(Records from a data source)
/-- R82, R93, R95, R97, R109: doorbells, submission fetches and host reads. A doorbell below the ring size is stored, one at or beyond it is dropped and sets HQE_ERR.DB_RANGE; so is a head that would pass entries not yet written. A fetch takes the entry of the engine's next queue, advances its head and gives the command the lowest free index with the next generation; a command that no fence holds starts. At the handle bound nothing is fetched and HQ_STALL is set until an index is free. A failed command read ends the command; a failed submission fetch stops its queue; a completion that belongs to no read is an Unexpected Completion. -/
def Obligations.SubmissionPath : Prop :=
  (∀ (s : State) (q : Fin 16) (v : Word), s.islUp 3 = true → v.toNat % 4096 < s.sqSize q →
    Answers (.sqTailDb q v) s (fun t => t.fld Reg.SQ_STATUS_TAIL q = v.toNat % 4096 ∧ OnlyRegs [Reg.SQ_STATUS_TAIL.key q] s t)) ∧
  (∀ (s : State) (q : Fin 16) (v : Word), s.islUp 3 = true → s.sqSize q ≤ v.toNat % 4096 →
    Answers (.sqTailDb q v) s (fun t => t.fld Reg.HQE_ERR_DB_RANGE = 1 ∧ SameRegs [Reg.HQE_ERR_DB_RANGE.key 0] s t ∧ t.mem = s.mem)) ∧
  (∀ (s : State) (c : Fin 16) (v : Word), s.islUp 3 = true → v.toNat % 16384 < s.cqSize c →
    noPass (s.cqSize c) (s.fld Reg.CQ_STATUS_HEAD c) (v.toNat % 16384) (s.fld Reg.CQ_STATUS_TAIL c) = true →
    Answers (.cqHeadDb c v) s (fun t => t.fld Reg.CQ_STATUS_HEAD c = v.toNat % 16384 ∧ t.fld Reg.CQ_STATUS_FULL c = b2n (t.cqFull c) ∧
      OnlyRegs [Reg.CQ_STATUS_HEAD.key c, Reg.CQ_STATUS_FULL.key c] s t)) ∧
  (∀ (s : State) (c : Fin 16) (v : Word), s.islUp 3 = true → s.cqSize c ≤ v.toNat % 16384 ∨
      noPass (s.cqSize c) (s.fld Reg.CQ_STATUS_HEAD c) (v.toNat % 16384) (s.fld Reg.CQ_STATUS_TAIL c) = false →
    Answers (.cqHeadDb c v) s (fun t => t.fld Reg.HQE_ERR_DB_RANGE = 1 ∧ SameRegs [Reg.HQE_ERR_DB_RANGE.key 0] s t)) ∧
  (∀ (s : State) (r : Fin 8) (v : Word), s.islUp 3 = true → v.toNat % 4096 < s.srSize r → (s.sr r).bufs = [] →
    Answers (.srBufDb r v []) s (fun t => (t.sr r).bufTail = v.toNat % 4096 ∧
      t = { s with hq := { s.hq with srs := t.hq.srs, reads := t.hq.reads, nextTag := t.hq.nextTag }, timers := t.timers })) ∧
  (∀ (s : State) (r : Fin 8) (v : Word) (bs : List Byte), s.pw.standalone = false → s.islUp 3 = true → v.toNat % 4096 < s.srSize r → (s.sr r).bufs = [] →
    s.bufFetchable r = true → s.bufReading r = false → (s.sr r).fetched ≠ v.toNat % 4096 → (parseBuf bs).good (s.sr r).maxBlock = true →
    Answers (.srBufDb r v [.ok bs]) s (fun t => (t.sr r).bufTail = v.toNat % 4096 ∧ (t.sr r).bufs = [parseBuf bs] ∧
      t.fld Reg.SR_STATUS_NOBUF r = 0 ∧ SameRegs [Reg.SR_STATUS_BUF_ERR.key r, Reg.SR_STATUS_NOBUF.key r] s t)) ∧
  (∀ (s : State) (r : Fin 8) (v : Word), s.islUp 3 = true → v.toNat % 4096 < s.srSize r →
    noPass (s.srSize r) (s.sr r).fillHead (v.toNat % 4096) (s.fld Reg.SR_STATUS_FILL_TAIL r) = true →
    Answers (.srFillDb r v) s (fun t => (t.sr r).fillHead = v.toNat % 4096 ∧ t = { s with hq := { s.hq with srs := t.hq.srs } })) ∧
  (∀ (s : State) (e : Fin 2) (bs : List Byte) (q i : Nat), s.pickSq e = some q → s.heldHandles < 248 → s.on Reg.HQE_STATUS_HQ_STALL = false → s.freeIdx = some i → i < 256 → s.pw.standalone = false →
    opAtOnce (parseEntry bs).op = true → entryBad (parseEntry bs) (s.fld Reg.HQE_CTO) = none →
    s.loaderPers = false → s.fencedAt q s.hq.nextOrder (bit (parseEntry bs).flags 0) = false →
    Answers (.submissionFetch e (.ok bs)) s (fun t =>
      t.fld Reg.SQ_STATUS_HEAD q = (s.fld Reg.SQ_STATUS_HEAD q + 1) % s.sqSize q ∧
      (∃ x, t.handle? i = some x ∧ x.op = (parseEntry bs).op ∧ x.tag = (parseEntry bs).tag ∧ x.gen = nextGen (Store.read 0 s.hq.gens i) ∧
        x.params = (parseEntry bs).params ∧ x.started = true ∧ x.sq.val = q % 16) ∧
      t.mem = s.mem ∧ t.hostOut = s.hostOut)) ∧
  (∀ (s : State) (e : Fin 2) (d : HostData) (q : Nat), s.pickSq e = some q → 248 ≤ s.heldHandles →
    Answers (.submissionFetch e d) s (fun t => t.fld Reg.HQE_STATUS_HQ_STALL = 1 ∧ OnlyRegs [Reg.HQE_STATUS_HQ_STALL.key 0] s t)) ∧
  (∀ s : State, s.heldHandles < 248 →
    Answers .fetchResume s (fun t => t.fld Reg.HQE_STATUS_HQ_STALL = 0 ∧ OnlyRegs [Reg.HQE_STATUS_HQ_STALL.key 0] s t)) ∧
  (∀ (s : State) (h : Fin 256) (x : Handle), s.handle? h.val = some x → x.started = false → s.fenceOver x = true → s.loaderPers = false →
    Answers (.fenceRelease h) s (fun t => t.handle? h.val = some { x with started := true } ∧ t = { s with hq := { s.hq with handles := t.hq.handles }, timers := (s.timerStart (.handle h.val)).timers })) ∧
  (∀ (s : State) (tag : Nat) (r : HostReadRec) (h : Nat), s.hq.reads.find? (fun r => r.tag == tag) = some r → r.dead = false → r.target = .cmd h →
    Ends (.hostReadCompletion tag .poisoned) s h stDataError (if s.pw.standalone then 2 else 1) 0 0 (fun u => u = s.killRead tag) ∧
    Ends (.hostReadCompletion tag .refused) s h stDataError 4 0 0 (fun u => u = s.killRead tag)) ∧
  (∀ (s : State) (tag : Nat) (d : HostData), s.islUp 3 = true → s.hq.reads.find? (fun r => r.tag == tag) = none → d ≠ .outstanding → d ≠ .timeout →
    Answers (.hostReadCompletion tag d) s (fun t => t.fld Reg.HQE_ERR_UNEXP_CPL = 1 ∧
      t.fld Reg.HQE_UNEXP_COUNT = (s.fld Reg.HQE_UNEXP_COUNT + 1) % 2 ^ 32 ∧
      SameRegs [Reg.HQE_ERR_UNEXP_CPL.key 0, Reg.HQE_UNEXP_COUNT.key 0] s t)) ∧
  (∀ (s : State) (tag : Nat) (r : HostReadRec) (q : Fin 16) (bs : List Byte) (i : Nat), s.hq.reads.find? (fun r => r.tag == tag) = some r →
    r.dead = false → s.pw.standalone = false → r.target = .fetch q → s.freeIdx = some i → entryBad (parseEntry bs) (s.fld Reg.HQE_CTO) = none →
    opAtOnce (parseEntry bs).op = true → s.loaderPers = false → s.fencedAt q s.hq.nextOrder (bit (parseEntry bs).flags 0) = false →
    Answers (.hostReadCompletion tag (.ok bs)) s (fun t => t.fld Reg.SQ_STATUS_HEAD q = (s.fld Reg.SQ_STATUS_HEAD q + 1) % s.sqSize q ∧
      (∃ x, t.handle? i = some x ∧ x.op = (parseEntry bs).op ∧ x.started = true) ∧ t.hq.reads = s.hq.reads.filter (fun r => r.tag != tag))) ∧
  (∀ (s : State) (tag : Nat) (r : HostReadRec) (q : Fin 16), s.hq.reads.find? (fun r => r.tag == tag) = some r → r.dead = false → r.target = .fetch q →
    s.timerDue (.read tag) (200000 * s.fld Reg.HQE_CTO) = true → Answers (.hqeCtoExpiry tag) s (fun t => t.fld Reg.SQ_STATUS_FETCH_ERR q = 1 ∧ t.fld Reg.HQE_ERR_FETCH_TMO = 1 ∧
      t.fld Reg.SQ_STATUS_HEAD q = s.fld Reg.SQ_STATUS_HEAD q ∧ t.hq.reads = s.hq.reads.filter (fun r => r.tag != tag))) ∧
  (∀ (s : State) (tag : Nat) (r : HostReadRec) (h : Nat), s.hq.reads.find? (fun r => r.tag == tag) = some r → r.dead = false → r.target = .cmd h →
    s.timerDue (.read tag) (200000 * s.fld Reg.HQE_CTO) = true → Ends (.hqeCtoExpiry tag) s h stTimeout (if s.pw.standalone then 3 else 2) 0 0
      (fun u => u = ((s.dropRead tag).timeoutEvt (!s.pw.standalone) (rowOf 0x10000)).aerSet aerTimeout)) ∧
  (∀ (s : State) (tag : Nat) (r : HostReadRec), s.hq.reads.find? (fun r => r.tag == tag) = some r → s.timerDue (.read tag) (200000 * s.fld Reg.HQE_CTO) = false →
    exec (.hqeCtoExpiry tag) s = .next s)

- Task goal
Which lines run from the one holding "(∀ (s : State) (h" through the one holding "bs).op ∧ x.started" in the records above? Repeat them exactly, both included, and nothing more.

- Solution to the exercise
  (∀ (s : State) (h : Fin 256) (x : Handle), s.handle? h.val = some x → x.started = false → s.fenceOver x = true → s.loaderPers = false →
    Answers (.fenceRelease h) s (fun t => t.handle? h.val = some { x with started := true } ∧ t = { s with hq := { s.hq with handles := t.hq.handles }, timers := (s.timerStart (.handle h.val)).timers })) ∧
  (∀ (s : State) (tag : Nat) (r : HostReadRec) (h : Nat), s.hq.reads.find? (fun r => r.tag == tag) = some r → r.dead = false → r.target = .cmd h →
    Ends (.hostReadCompletion tag .poisoned) s h stDataError (if s.pw.standalone then 2 else 1) 0 0 (fun u => u = s.killRead tag) ∧
    Ends (.hostReadCompletion tag .refused) s h stDataError 4 0 0 (fun u => u = s.killRead tag)) ∧
  (∀ (s : State) (tag : Nat) (d : HostData), s.islUp 3 = true → s.hq.reads.find? (fun r => r.tag == tag) = none → d ≠ .outstanding → d ≠ .timeout →
    Answers (.hostReadCompletion tag d) s (fun t => t.fld Reg.HQE_ERR_UNEXP_CPL = 1 ∧
      t.fld Reg.HQE_UNEXP_COUNT = (s.fld Reg.HQE_UNEXP_COUNT + 1) % 2 ^ 32 ∧
      SameRegs [Reg.HQE_ERR_UNEXP_CPL.key 0, Reg.HQE_UNEXP_COUNT.key 0] s t)) ∧
  (∀ (s : State) (tag : Nat) (r : HostReadRec) (q : Fin 16) (bs : List Byte) (i : Nat), s.hq.reads.find? (fun r => r.tag == tag) = some r →
    r.dead = false → s.pw.standalone = false → r.target = .fetch q → s.freeIdx = some i → entryBad (parseEntry bs) (s.fld Reg.HQE_CTO) = none →
    opAtOnce (parseEntry bs).op = true → s.loaderPers = false → s.fencedAt q s.hq.nextOrder (bit (parseEntry bs).flags 0) = false →
    Answers (.hostReadCompletion tag (.ok bs)) s (fun t => t.fld Reg.SQ_STATUS_HEAD q = (s.fld Reg.SQ_STATUS_HEAD q + 1) % s.sqSize q ∧
      (∃ x, t.handle? i = some x ∧ x.op = (parseEntry bs).op ∧ x.started = true) ∧ t.hq.reads = s.hq.reads.filter (fun r => r.tag != tag))) ∧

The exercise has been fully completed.